All these requirements, mind you, apply to companies that launch and operate in a single jurisdiction. Heaven forbid they want to do business in multiple counties or states, which will have different and sometimes contradictory licensing and permitting requirements, or sales tax systems using different taxonomies for goods and services.

In other words: The feds may be a convenient punching bag — especially for politicians running for federal office — but it's more often the state and local bureaucrats who will get all up in your business if you're starting a business.

All of which is to say that I'm delighted Hillary Clinton is interested in encouraging states and cities to reduce the regulatory burdens on small businesses and start-ups.

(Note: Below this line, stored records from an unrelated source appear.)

-- ==== Sys2Proof/Tests/Slice0.lean ====
section
/-! SUPPORT. The model's own tests: a term that each check of well-formedness refuses, known answers, single
steps, and for every statement with hypotheses a theorem `wit_<Name>`: for each of its clauses a concrete state and
operands that meet the clause's hypotheses together. -/

namespace Sys2Proof.Tests

open Sys2Proof Sys2Proof.Machine

set_option Elab.async false

/-- A Hive in service. -/
def hvUp : Hv :=
  { step := 10, ready := true, fclk := true, cclk := true, kclk := true, xclk := true,
    keeperUp := true, rootLock := true }

/-- All of client 0's memory through one window to the host. -/
def winAll : Windows := { a := [(0, { limit := 0xFFFFFFFFFF, ctrl := 7 })] }

/-- A Hive in service with tenant 0, its function a bus master, and queue `u`. -/
def one (u : Queue) : State :=
  { hv := hvUp, fns := [(0, { bme := true })],
    tenants := [(0, { state := 1, queues := 1, vectors := 1, win := winAll })],
    queues := [(0, u)] }

/-- An active queue. -/
def act : Queue := { state := .active, cfg := { sizeLog2 := 6, hmirror := 0x1000 } }

/-- The same at tick `t`. -/
def at_ (t : Nat) (s : State) : State := { s with hv := { s.hv with tick := t } }

/-- A descriptor of one slot header and a parameter slot. -/
def mkDesc (code alg flags msg par : Nat) (params : Bytes := []) (key ctx aad : Nat := 0) : Bytes :=
  natLe 2 code ++ [2, 0] ++ natLe 2 flags ++ natLe 1 alg ++ [0] ++ natLe 4 key ++ natLe 4 ctx ++ natLe 5 msg
    ++ natLe 3 aad ++ zeros 36 ++ natLe 4 par ++ params

/-- One job, numbered 1. -/
def wj (j : Job) : State := { one act with jobs := [(1, j)], nextJob := 2 }

/-- A job at stage 6 with descriptor `d` and source `got`. -/
def runs (d : Bytes) (got : Bytes := []) : Job := { desc := d, stage := .run, gather := .done, got := got }

/-- The same with a key. -/
def keyed (d key got : Bytes) : Job := { runs d got with keyMat := key }

/-! ## Well-formedness: one term that each check refuses -/

theorem test_wf_client : Instr.wf (.destroyComplete 4160) = false := by decide
theorem test_wf_queue_client : Instr.wf (.pauseAck 4160 0) = false := by decide
theorem test_wf_queue : Instr.wf (.headAdvance 0 16384) = false := by decide
theorem test_wf_push_offset : Instr.wf (.pushWindowWrite 0 0 512 false [0]) = false := by decide
theorem test_wf_push_empty : Instr.wf (.pushWindowWrite 0 0 0 false []) = false := by decide
theorem test_wf_fn : Instr.wf (.flr 4096) = false := by decide
theorem test_wf_mailbox_fn : Instr.wf (.mbH2kMsgWrite 4096 0) = false := by decide
theorem test_wf_vector : Instr.wf (.msixMessageSend 0 2048) = false := by decide
theorem test_wf_peer_data : Instr.wf (.peerWordWrite ⟨[], 0, false, true, true, 0, 0, 0⟩) = false := by decide
theorem test_wf_peer_prio : Instr.wf (.peerWordWrite ⟨zeros 64, 0, false, true, true, 8, 0, 0⟩) = false := by decide
theorem test_wf_peer_client : Instr.wf (.peerWordWrite ⟨zeros 64, 0, false, true, true, 0, 64, 0⟩) = false := by
    decide
theorem test_wf_peer_bytes : Instr.wf (.peerWordWrite ⟨zeros 64, 0, false, true, true, 0, 0, 64⟩) = false := by
    decide
theorem test_wf_peer_reset : Instr.wf (.piPeerReset 64) = false := by decide
theorem test_wf_tamper_in : Instr.wf (.tamperInTrip 4 true) = false := by decide
theorem test_wf_test_state : Instr.wf (.lcToTestUnlocked 8 0) = false := by decide
theorem test_wf_pend : Instr.wf (.evPendClear 16 0 0) = false := by decide
theorem test_wf_sticky : Instr.wf (.stickyClear 8 0) = false := by decide
theorem test_wf_comb : Instr.wf (.cbCmdOnline 64 0) = false := by decide
theorem test_wf_pps : Instr.wf (.ppsEdge 4) = false := by decide
theorem test_wf_wake_low : Instr.wf (.sleepWake 0) = false := by decide
theorem test_wf_wake_high : Instr.wf (.sleepWake 9) = false := by decide
theorem test_wf_write_size : Instr.wf (.registerWrite .debug (.debug 0) 3 0) = false := by decide
theorem test_wf_read_size : Instr.wf (.rcRegisterRead .debug (.debug 0) 16) = false := by decide
theorem test_wf_cert_slot : Instr.wf (.getCertificate 8 0 0) = false := by decide
theorem test_wf_cert_offset : Instr.wf (.getCertificate 0 65536 0) = false := by decide
theorem test_wf_challenge_nonce : Instr.wf (.challenge ⟨0, []⟩) = false := by decide
theorem test_wf_challenge_slot : Instr.wf (.challenge ⟨8, zeros 32⟩) = false := by decide
theorem test_wf_measure_index : Instr.wf (.getMeasurements 256 false []) = false := by decide
theorem test_wf_measure_nonce : Instr.wf (.getMeasurements 1 true [0]) = false := by decide

/-! ## Known answers -/

/-- SHA-256 of "abc": FIPS 180-4's example. -/
theorem test_sha256 : beNat (sha256 [0x61, 0x62, 0x63]) =
    0xba7816bf8f01cfea414140de5dae2223b00361a396177a9cb410ff61f20015ad := by decide +kernel

/-- AES-128: FIPS 197, appendix C.1. -/
theorem test_aes128 : beNat (aesEnc (natBe 16 0x000102030405060708090a0b0c0d0e0f)
    (natBe 16 0x00112233445566778899aabbccddeeff)) = 0x69c4e0d86a7b0430d8cdb78070b4c55a := by decide +kernel

/-! ## One step each -/

/-- The state after a command. -/
def after (c : Instr) (s : State) : State := match exec c s with | .next t => t | _ => s

/-- R47: a doorbell inside the ring is taken. -/
theorem test_doorbell : ((after (.qDbWrite 0 0 64) (one act)).queue 0 0).pi = 64 := by decide +kernel
/-- R47: one past its end is malformed: the queue stops. -/
theorem test_doorbell_past : ((after (.qDbWrite 0 0 65) (one act)).queue 0 0).pi = 0 ∧
    ((after (.qDbWrite 0 0 65) (one act)).queue 0 0).state = .stopped := by decide +kernel
/-- R71: PAUSE of an ACTIVE queue. -/
theorem test_pause : ((after (.qCmdPause 0 0 0 .page) (one act)).queue 0 0).state = .paused := by decide +kernel
/-- R71: a GEN that has moved on is refused with STALE_GEN, 2. -/
theorem test_stale_gen : ((after (.qCmdPause 0 0 3 .page) (one act)).queue 0 0).state = .active ∧
    ((after (.qCmdPause 0 0 3 .page) (one act)).queue 0 0).cmdResult = 2 := by decide +kernel
/-- R404: an unarmed TAMPER_IN is latched only. -/
theorem test_tamper_unarmed : (after (.tamperInTrip 0 true) { one act with aon := { arm := 0xE } }).aon.latch = 1 ∧
    (after (.tamperInTrip 0 true) { one act with aon := { arm := 0xE } }).aon.tampered = false := by decide +kernel
/-- R395: a wrong CONFIRM ends a transition with 2. -/
theorem test_confirm : (after (.lcTransitionRefused 0x0300 0) (one act)).lc.result = 2 := by decide +kernel
/-- R303: a write to the active bank is refused. -/
theorem test_active_bank : ((after (.tnDmawEntryWrite .base 0x5000) (one act)).tenant 0).win.refused = true ∧
    ((after (.tnDmawEntryWrite .base 0x5000) (one act)).tenant 0).win.a = winAll.a := by decide +kernel
/-- R447: a wake from SLEEP. -/
theorem test_wake : (after (.sleepWake 3) { one act with hv := { hvUp with pwr := 2 } }).hv.pwr = 3 := by decide +kernel
/-- A step runs the front of the queue. -/
theorem test_step : (match step { one act with pending := [.qDbWrite 0 0 9, .ckptLate] } with
    | .next t => decide ((t.queue 0 0).pi = 9 ∧ t.pending = [.ckptLate]) | _ => false) = true := by decide +kernel
/-- No row of the table has bits. -/
theorem test_no_bits : decodeTableWord 32 0 = none := by decide

/-! ## States that the witnesses share -/

/-- An active queue with one staged slot, at the index the next doorbell claims. -/
def pushed : Queue := { act with staged := [(0, { data := zeros 64, mask := BitVec.allOnes 64 })] }

/-- A queue with a producer mirror. -/
def mirrored : Queue := { act with cfg := { act.cfg with pmirror := 0x2000 } }

/-- A NOP. -/
def nopSlot : Bytes := zeros 2 ++ [1, 255] ++ zeros 60

/-- A queue that holds slot 0. -/
def holds (b : Bytes) : Queue := { act with pi := 1, cache := [(0, { data := b })] }

/-- A queue that owes a completion record, its ring as `r` but enabled, of 64 entries. -/
def ringed (r : CrRing) : State :=
  { one { act with crDue := true, cfg := { act.cfg with crEn := true } } with
    rings := [(0, { r with base := 0x3000, sizeLog2 := 6, enable := true })] }

/-- The read of two source bytes. -/
def source2 : Req := { purpose := .source 1 0, len := 2 }

/-- A job that waits for it. -/
def awaits2 : State :=
  { wj { open_ := [0], stage := .run } with dma := { reads := [(7, some source2)] } }

/-- A job at its end, in the reorder window. -/
def ending (j : Job) : State :=
  { wj { j with src := .ring 0 0, stage := if j.stage = .ready then .cellDone else j.stage, noComb := true } with
    queues := [(0, { act with cfg := { act.cfg with ring := 0x4000 }, window := [1] })] }

/-- A SHA-384 stream that has taken 128 bytes. -/
def hashed128 : Ctx :=
  { state := .held, opcode := 0x0201, alg := 3, chain := hashAbsorb 3 (hashInit 3) (zeros 128), done := 128 }

/-- A job with a key, on a comb whose DRBG is seeded. -/
def live (d key got : Bytes) : State := { wj (keyed d key got) with combs := [(0, { drbg := { live := true } })] }

/-- A job with a key, on a comb whose DRBG cannot be seeded. -/
def unseeded (d key got : Bytes) : State := { wj (keyed d key got) with ks := { entropyFail := true } }

/-- A key of 128-byte format with p = 3, q = 11, e = 3. -/
def tinyRsa : Bytes := natBe 64 3 ++ natBe 64 11 ++ natBe 64 1 ++ natBe 64 7 ++ natBe 64 2 ++ natBe 4 3

/-- A job that holds the run at position 12,480 for its new key, on a comb whose DRBG is seeded. -/
def held (code alg : Nat) (params : Bytes := []) (acct : Account := .none) : State :=
  { live [] [] [] with
    jobs := [(1, { runs (mkDesc code alg 3 0 0 params) with reserved := [12480], acct := acct })]
    tenants := [(0, { state := 1, granules := [0] })]
    slots := [(0, { state := .valid, run := 1 }), (12480, { state := .reserved, run := 1 })] }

Among a set of policies released this week, Clinton proposed offering federal funds to states and localities that are "willing to make starting a business cheaper and easier and meaningfully streamline unnecessary licensing programs." The funding could be used in part to offset states' lost licensing revenue, which currently totals billions of dollars.

She also promises to work with states to standardize licensing requirements, so that credentials can be transferred from one place to another, and to provide technical assistance to help states determine which regulations actually serve the public good.

Admittedly, it's hard to tell whether these ideas would change much. The Obama administration's splashy "Startup in a Day" initiative, in which nearly 100 cities signed a pledge to, within a year, create a way for entrepreneurs to launch a business in a single day, seems to have fizzled. More than a year later, a Small Business Administration spokesman said that not a single city had made good on this pledge.

Powerful industry groups and other organizations also have a vested interest in preserving barriers to entry, which is one reason so few occupations ever get de-licensed.

Finally, establishing consistent principles about which regulations protect public safety, and which merely protect turf, is challenging. Probably it's a good thing for doctors to be licensed, for restaurants to have sanitation requirements and for commercial drivers to have liability insurance. Your mileage may vary.

But still, I'm glad to see more non-national "job-killing regulations" getting some national airtime. This red tape keeps too many entrepreneurs in the red and on the sidelines.